### EXERCISE REQUIREMENTS
For the entries below, the expected answer is the line with "rollWindow f s w", the line with "credits revoked. -/", and every line between them, exactly as written, and nothing more.

### SOURCE RECORDS
-- ==== Sys2Proof/Machine/Windows.lean ====
section
/-! DEFINITION. Windows (R576 to R586), the credits and landing ranges behind them (R164 to R169, R581), and the window records of
the command rings (R582, R588). -/

namespace Sys2Proof.Machine

open Sys2Proof

/-! ## Contexts (R576, R578) -/

/-- Word i of the context of window w. -/
def winWord (s : State) (w i : Nat) : Nat := rdNat s (Mem.hbm (64 * w + 8 * i)) 8
def setWinWord (s : State) (w i v : Nat) : State := wrNat s (Mem.hbm (64 * w + 8 * i)) 8 v

def winState (s : State) (w : Nat) : Nat := bits (winWord s w 0) 63 62
def winTarget (s : State) (w : Nat) : Nat := bits (winWord s w 0) 56 55
def winEpoch (s : State) (w : Nat) : Nat := bits (winWord s w 0) 15 0
def winSector (s : State) (w : Nat) : Nat := bits (winWord s w 0) 43 39
def winBase (s : State) (w : Nat) : Nat := bits (winWord s w 2) 47 0
def winLength (s : State) (w : Nat) : Nat := bits (winWord s w 3) 35 0
def winFrontier (s : State) (w : Nat) : Nat := bits (winWord s w 5) 27 0

/-- What the target keeps besides the context. -/
def win (s : State) (w : Nat) : Win := Tab.get Win.init s.windows w
def setWin (s : State) (w : Nat) (v : Win) : State := { s with windows := Tab.set Win.init s.windows w v }

/-- The window's state changes (R578, R583): `windows_open` counts those that are OPEN. -/
def setWinState (s : State) (w st : Nat) : State :=
  let n := rd s E.windows_open
  let n := if winState s w = 1 ∧ st ≠ 1 then n - 1 else if winState s w ≠ 1 ∧ st = 1 then n + 1 else n
  setWinWord (setWinWord (wr s E.windows_open n) w 0 (setBits (winWord s w 0) 63 62 st)) w 7 (now s)

/-! ## Blocks (R579 to R581) -/

/-- The numbers of the set bits of v below n, ascending. -/
def setBitsOf (n v : Nat) : List Nat := (List.range n).filter (bit v)

/-- The bytes of a block: 64 KiB of core memory, 256 KiB of commons. -/
def blockSize (target : Nat) : Nat := if target = 1 then 262144 else 65536

/-- The cores that context words name, as active positions. -/
def namedCores (w1 w2 : Nat) : List Nat := setBitsOf 24 (bits w1 23 0) ++ if bit w2 63 then [24] else []

/-- The landing range of each block of a window with these words, in order: target of R134 and index. -/
def blocksOf (l : List Nat) : List (Nat × Nat) :=
  let w1 := l.getD 1 0
  let w2 := l.getD 2 0
  let t := bits (l.getD 0 0) 56 55
  if t = 0 then (namedCores w1 w2).flatMap fun c => (setBitsOf 24 (bits w1 47 24)).map fun r => (c, r)
  else if t = 1 then (List.range (bits (l.getD 3 0) 35 0 / 262144)).map fun k => (31, bits w2 47 0 / 262144 + k)
  else []

/-- The eight words of a window's context. -/
def winWords (s : State) (w : Nat) : List Nat := (List.range 8).map (winWord s w)

/-- The key of offset o of a window. -/
def winKey (s : State) (w o : Nat) : Nat :=
  let t := winTarget s w
  if t = 2 then Mem.hbm (winBase s w + o)
  else if t = 1 then Mem.commons (winSector s w) (winBase s w + o)
  else
    let b := (blocksOf (winWords s w)).getD (o / 65536) (0, 0)
    Mem.onchip (winSector s w) b.1 (65536 * b.2 + o % 65536)

/-- The block that holds offset o is open. -/
def blockOpen (s : State) (w o : Nat) : Bool :=
  let b := (blocksOf (winWords s w)).getD (o / blockSize (winTarget s w)) (0, 0)
  (win s w).blocks.any (·.1 == 64 * b.1 + b.2)

/-- `landing_ranges_open` follows the sector's list. -/
def setLanding (s : State) (x : Nat) (l : List Landing) : State :=
  wr (setSector s x { sector s x with landing := l }) (E.landing_ranges_open + x) l.length

/-- A block may become a landing range: in no shadow pool, outside the ring region, and open for no window yet (R164, R509,
R671). The last is the model's reading: a range opens once. DEDUCED (log 120). -/
def rangeFree (s : State) (x : Nat) (b : Nat × Nat) : Bool :=
  let k := Mem.onchip x b.1 (b.2 * if b.1 = 31 then 262144 else 65536)
  !(inPool s k || (b.1 == 31 && decide (27 ≤ b.2 ∧ b.2 < 28)) || (landingAt s k).isSome)

/-- Block n of a window opens, with the frontier at its end at least (R581). -/
def openBlock (s : State) (w n : Nat) : State :=
  match (blocksOf (winWords s w))[n]? with
  | none => s
  | some b =>
    let x := winSector s w
    let s := setLanding s x ((sector s x).landing ++ [⟨b.1, b.2, w, 0, false⟩])
    let s := setWin s w { win s w with blocks := (win s w).blocks ++ [(64 * b.1 + b.2, 0)] }
    setWinWord s w 5 (max (winFrontier s w) ((n + 1) * blockSize (winTarget s w) / 256))

/-! ## Credits (R165, R166, R578, R585) -/

/-- Credits of the window held by writes that landed in shadow (R166). -/
def winShadowed (s : State) (w : Nat) : Nat :=
  (((sector s (winSector s w)).landing.filter (·.window == w)).map Landing.shadowed).sum

/-- Credits granted and neither consumed nor surrendered. -/
def creditLeft (s : State) (w : Nat) : Nat :=
  (bits (winWord s w 4) 63 32 + 2 ^ 32 - ((win s w).consumed + (win s w).surrendered) % 2 ^ 32) % 2 ^ 32

/-- The `granted_total` that a CREDIT carries. An HBM window has no credits: its CREDIT grants the most units that the field can
hold beyond those that have come. DESIGN CHOICE (log 121). -/
def creditTotal (s : State) (w : Nat) : Nat :=
  if winTarget s w = 2 then ((win s w).consumed + 2 ^ 32 - 1) % 2 ^ 32 else bits (winWord s w 4) 63 32

/-- The CREDIT of a window to a flow of a node (R593, R594). -/
def creditMsg (s : State) (w node flow tseq : Nat) : Msg :=
  { dst := node, src := rd s E.node_id, flow := flow, tseq := tseq, ordered := false, window := w, epoch := winEpoch s w
    offset := 0, group := 0, inGroup := false, arg := 0
    payload := leBytes 4 (creditTotal s w) ++ leBytes 4 (winFrontier s w) ++ List.replicate 8 0 }

/-- The latest CREDIT goes to every flow that has connected, unsolicited. -/
def sendCredits (s : State) (w : Nat) : State :=
  if (winPartition s w).any (scrubbing s) then s
  else (win s w).flows.foldl (fun t f => sendMsg t 0x12 (creditMsg t w f.1 f.2 0)) s

/-- The target of an OPEN window grants as far as `credit_max` lets it. The moment is the model's choice; R578 states only the
limit. DESIGN CHOICE (log 122). -/
def regrantWindow (s : State) (w : Nat) : State :=
  if winState s w ≠ 1 ∨ winTarget s w = 2 then s
  else
    let g := ((win s w).consumed - winShadowed s w + bits (winWord s w 4) 31 0) % 2 ^ 32
    if g = bits (winWord s w 4) 63 32 then s
    else
      let d := (g + 2 ^ 32 - bits (winWord s w 4) 63 32) % 2 ^ 32
      if 2 ^ 31 ≤ d then s
      else countSec (sendCredits (setWinWord s w 4 (setBits (winWord s w 4) 63 32 g)) w) (winSector s w) 0x104 d

/-- Every unit of an open block has been written, and its credits have returned (R581). -/
def blockDone (s : State) (w : Nat) (b : Nat × Nat) : Bool :=
  b.2 == 2 ^ (blockSize (winTarget s w) / 256) - 1 &&
    !(sector s (winSector s w)).landing.any fun r => 64 * r.target + r.idx == b.1 && r.shadowed != 0

/-- A rolling window's finished blocks close, and the next ones open (R581). -/
def rollWindow : Nat → State → Nat → State
  | 0, s, _ => s
  | f + 1, s, w =>
    if winState s w ≠ 1 ∨ winTarget s w = 2 ∨ !bit (winWord s w 0) 50 then s
    else match (win s w).blocks.find? (blockDone s w) with
    | none => s
    | some b =>
      let x := winSector s w
      let s := setLanding s x ((sector s x).landing.filter fun r => !(r.window == w && 64 * r.target + r.idx == b.1))
      let s := setWin s w { win s w with blocks := (win s w).blocks.filter (·.1 != b.1) }
      let n := winFrontier s w * 256 / blockSize (winTarget s w)
      let s := match (blocksOf (winWords s w))[n]? with
        | some c => if rangeFree s x c then openBlock s w n else s
        | none => s
      rollWindow f s w

/-- After a write has landed, or credits have returned: new credit, and the blocks that roll on. -/
def creditsMove (s : State) (w : Nat) : State :=
  sendIf (rollWindow (1 + (blocksOf (winWords s w)).length) (regrantWindow s w) w) (winFrontier s w)
where
  sendIf (t : State) (f : Nat) : State := if winFrontier t w = f then t else sendCredits t w

/-! ## Closing (R583, R585, R169) -/

/-- A window leaves CLOSING, or is made QUIET by a reset: its landing ranges close, their credits revoked. -/
def quietWindow (s : State) (w : Nat) : State :=
  let x := winSector s w
  let s := if winTarget s w = 2 then s else setLanding s x ((sector s x).landing.filter (·.window != w))
  setWin (setWinState s w 3) w { win s w with blocks := [], flows := [] }

/-- R585 is met. -/
def mayQuiet (s : State) (w : Nat) : Bool :=
  winTarget s w == 2 || ((creditLeft s w == 0 || (win s w).late) && winShadowed s w == 0)

/-- A CLOSING window whose credits are settled, or 10 ms after its REVOKE, becomes QUIET. -/
def closingEnd (s : State) (w : Nat) (tenMs : Bool) : State :=
  if winState s w ≠ 2 then s
  else
    let s := if tenMs then setWin s w { win s w with late := true } else s
    if mayQuiet s w then quietWindow s w else s

def execClosingEnd (w : Nat) (tenMs : Bool) (s : State) : Res := guarded (decide (w < 1048576)) s (closingEnd s w tenMs)

/-- `window_quiet_ms` after QUIET (R583). -/
def execWindowQuietExpiry (w : Nat) (s : State) : Res :=
  guarded (decide (w < 1048576)) s (if winState s w = 3 then setWinState s w 0 else s)

/-- The hold-off of R586 ends. -/
def execWindowHoldoffEnd (s : State) : Res := done s { s with transport := { s.transport with holdoff := false } }

/-- The latest CREDIT is repeated while the window is OPEN (R593). -/
def execCreditRepeatTimer (w : Nat) (s : State) : Res :=
  guarded (decide (w < 1048576)) s (if winState s w = 1 then sendCredits s w else s)

/-- A range of a sector whose window rolls, or closes, closes once its credits are back (R169, R581, R585). -/
def landingRangeClose (s : State) (x r : Nat) : State :=
  match (sector s x).landing[r]? with
  | none => s
  | some l => if winState s l.window = 2 then closingEnd s l.window false else creditsMove s l.window

def execLandingRangeClose (x r : Nat) (s : State) : Res := guarded (decide (x < 32)) s (landingRangeClose s x r)

/-! ## Window records (R582, R584, R585, R588) -/

/-- The `id` of a window record. -/
def Taken.id (t : Taken) : Nat := bits (t.word 0) 51 32

/-- The lowest of the codes that apply, 0 for none (R18). -/
def lowestOf (l : List Nat) : Nat := l.foldl (fun m c => if c = 0 then m else if m = 0 then c else min m c) 0

/-- The ranges of an image open at once. -/
def openAtOnce (l : List Nat) : Nat :=
  let n := (blocksOf l).length
  if bit (l.getD 0 0) 50 then min n (bits (l.getD 0 0) 49 44 + 1) else n

/-- An image breaks R577, R579 or R580, or its ranges cannot open. -/
def imageRefused (s : State) (p w : Nat) (l : List Nat) : Bool :=
  let t := bits (l.getD 0 0) 56 55
  let x := bits (l.getD 0 0) 43 39
  let len := bits (l.getD 3 0) 35 0
  let base := bits (l.getD 2 0) 47 0
  winPartition s w != some p || bits (l.getD 0 0) 61 57 != p ||
  if t = 2 then
    len % 1024 != 0 || !decide (rd s (E.part_hbm_base + 256 * p) ≤ base ∧ base + len ≤ partEnd s p)
  else
    ownerOf s x != some p ||
    (if t = 0 then len != (blocksOf l).length * 65536
      else len % 262144 != 0 || base % 262144 != 0 || decide (0x800000 < base + len)) ||
    (blocksOf l).any (fun b => !rangeFree s x b) || decide (64 < (sector s x).landing.length + openAtOnce l)

/-- The context that an image opens (R578, R582, R584). -/
def openContext (s : State) (w : Nat) (l : List Nat) : State :=
  let w0 := l.getD 0 0
  let e := (winEpoch s w + 1) % 65536
  let s := setWinState s w 1
  let s := setWinWord s w 0 (2 ^ 62 + bits w0 61 39 * 2 ^ 39 + e)
  let s := setWinWord (setWinWord s w 1 (l.getD 1 0)) w 2 (l.getD 2 0 - bits (l.getD 2 0) 62 48 * 2 ^ 48)
  let s := setWinWord (setWinWord s w 3 (bits (l.getD 3 0) 35 0)) w 4 (bits (l.getD 4 0) 31 0)
  let s := setWinWord s w 5 (if bits w0 56 55 = 2 then bits (l.getD 3 0) 35 0 / 256 else 0)
  setWin (setWinWord s w 6 0) w Win.init

/-- `WOPEN`. It waits while the management processor opens no window (R586). -/
def wopen (s : State) (x k : Nat) (t : Taken) : State :=
  if s.transport.holdoff then s
  else
    let p := ringPart s x
    let w := t.id
    let r := vaRead s p (.unit x) (bits (t.word 1) 47 0) 64
    let l := (List.range 8).map (recWord r.2)
    let tgt := bits (l.getD 0 0) 56 55
    let bad := tgt == 3 || (tgt != 2 && (bit (l.getD 0 0) 52 || bit (l.getD 0 0) 51))
    let st := if !t.checks then 0x0105
      else if r.1 ≠ 0 then lowestOf [0x0302, if winState s w = 0 then 0 else 0x0407]
      else lowestOf [if bad then 0x0105 else 0, if imageRefused s p w l then 0x0302 else 0,
        if winState s w = 0 then 0 else 0x0407]
    if st ≠ 0 then finishPlain s x k t st
    else
      let s := (List.range (openAtOnce l)).foldl (fun u n => openBlock u w n) (openContext s w l)
      finishPlain (regrantWindow s w) x k t 0

def execWopen (x k : Nat) (s : State) : Res :=
  guarded (decide (x < 32 ∧ k < 8)) s (match nextOp s x k 0x50 with | some t => wopen s x k t | none => s)

/-- A window moves to CLOSING (R585): the peer of a core-memory or commons window receives REVOKE. -/
def closeWindow (s : State) (w : Nat) : State :=
  let s := setWin (setWinState s w 2) w { win s w with late := false }
  if winTarget s w = 2 then s
  else
    let x := winSector s w
    let s := setLanding s x ((sector s x).landing.map fun r => if r.window = w then { r with closing := true } else r)
    sendNotice s 0x06 (bits (winWord s w 1) 63 48) w (winEpoch s w) []

/-- `WCLOSE`. -/
def wclose (s : State) (x k : Nat) (t : Taken) : State :=
  if !t.checks then finishPlain s x k t 0x0105
  else if winState s t.id ≠ 1 ∨ winPartition s t.id ≠ some (ringPart s x) then finishPlain s x k t 0x0407
  else finishPlain (closeWindow s t.id) x k t 0

def execWclose (x k : Nat) (s : State) : Res :=
  guarded (decide (x < 32 ∧ k < 8)) s (match nextOp s x k 0x51 with | some t => wclose s x k t | none => s)

/-- `WBIND`: the handle connects, and the record completes with the answer (R588, R589, R562). -/
def wbind (s : State) (x k : Nat) (t : Taken) : State :=
  let p := ringPart s x
  let r := vaRead s p (.unit x) (bits (t.word 1) 47 0) 64
  let w0 := recWord r.2 0
  let base := bits (recWord r.2 1) 35 0
  let h := t.id
  let st := if !t.checks ∨ 4096 ≤ h then 0x0105
    else
      let busy := if (handle s h).state = 0 then 0 else 0x0407
      if r.1 ≠ 0 then lowestOf [0x0302, busy]
      else lowestOf [if !checkOk r.2 || base % 65536 != 0 then 0x0105 else 0, busy,
        if reachable s (bits w0 63 48) then 0 else 0x0404]
  if st ≠ 0 then finishPlain s x k t st
  else
    let s := setTaken s x k t { t with started := true, startTime := now s }
    let s := setHandle s h { Handle.init with
      state := 1, part := p, node := bits w0 63 48, window := bits w0 47 28, base := base, ordered := bit w0 27
      nextSeq := (handle s h).nextSeq }
    request s h ⟨0, 5, 0, 0, [], none, 0, .bind x k⟩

### SOLVED EXERCISE
      rollWindow f s w

/-- After a write has landed, or credits have returned: new credit, and the blocks that roll on. -/
def creditsMove (s : State) (w : Nat) : State :=
  sendIf (rollWindow (1 + (blocksOf (winWords s w)).length) (regrantWindow s w) w) (winFrontier s w)
where
  sendIf (t : State) (f : Nat) : State := if winFrontier t w = f then t else sendCredits t w

/-! ## Closing (R583, R585, R169) -/

/-- A window leaves CLOSING, or is made QUIET by a reset: its landing ranges close, their credits revoked. -/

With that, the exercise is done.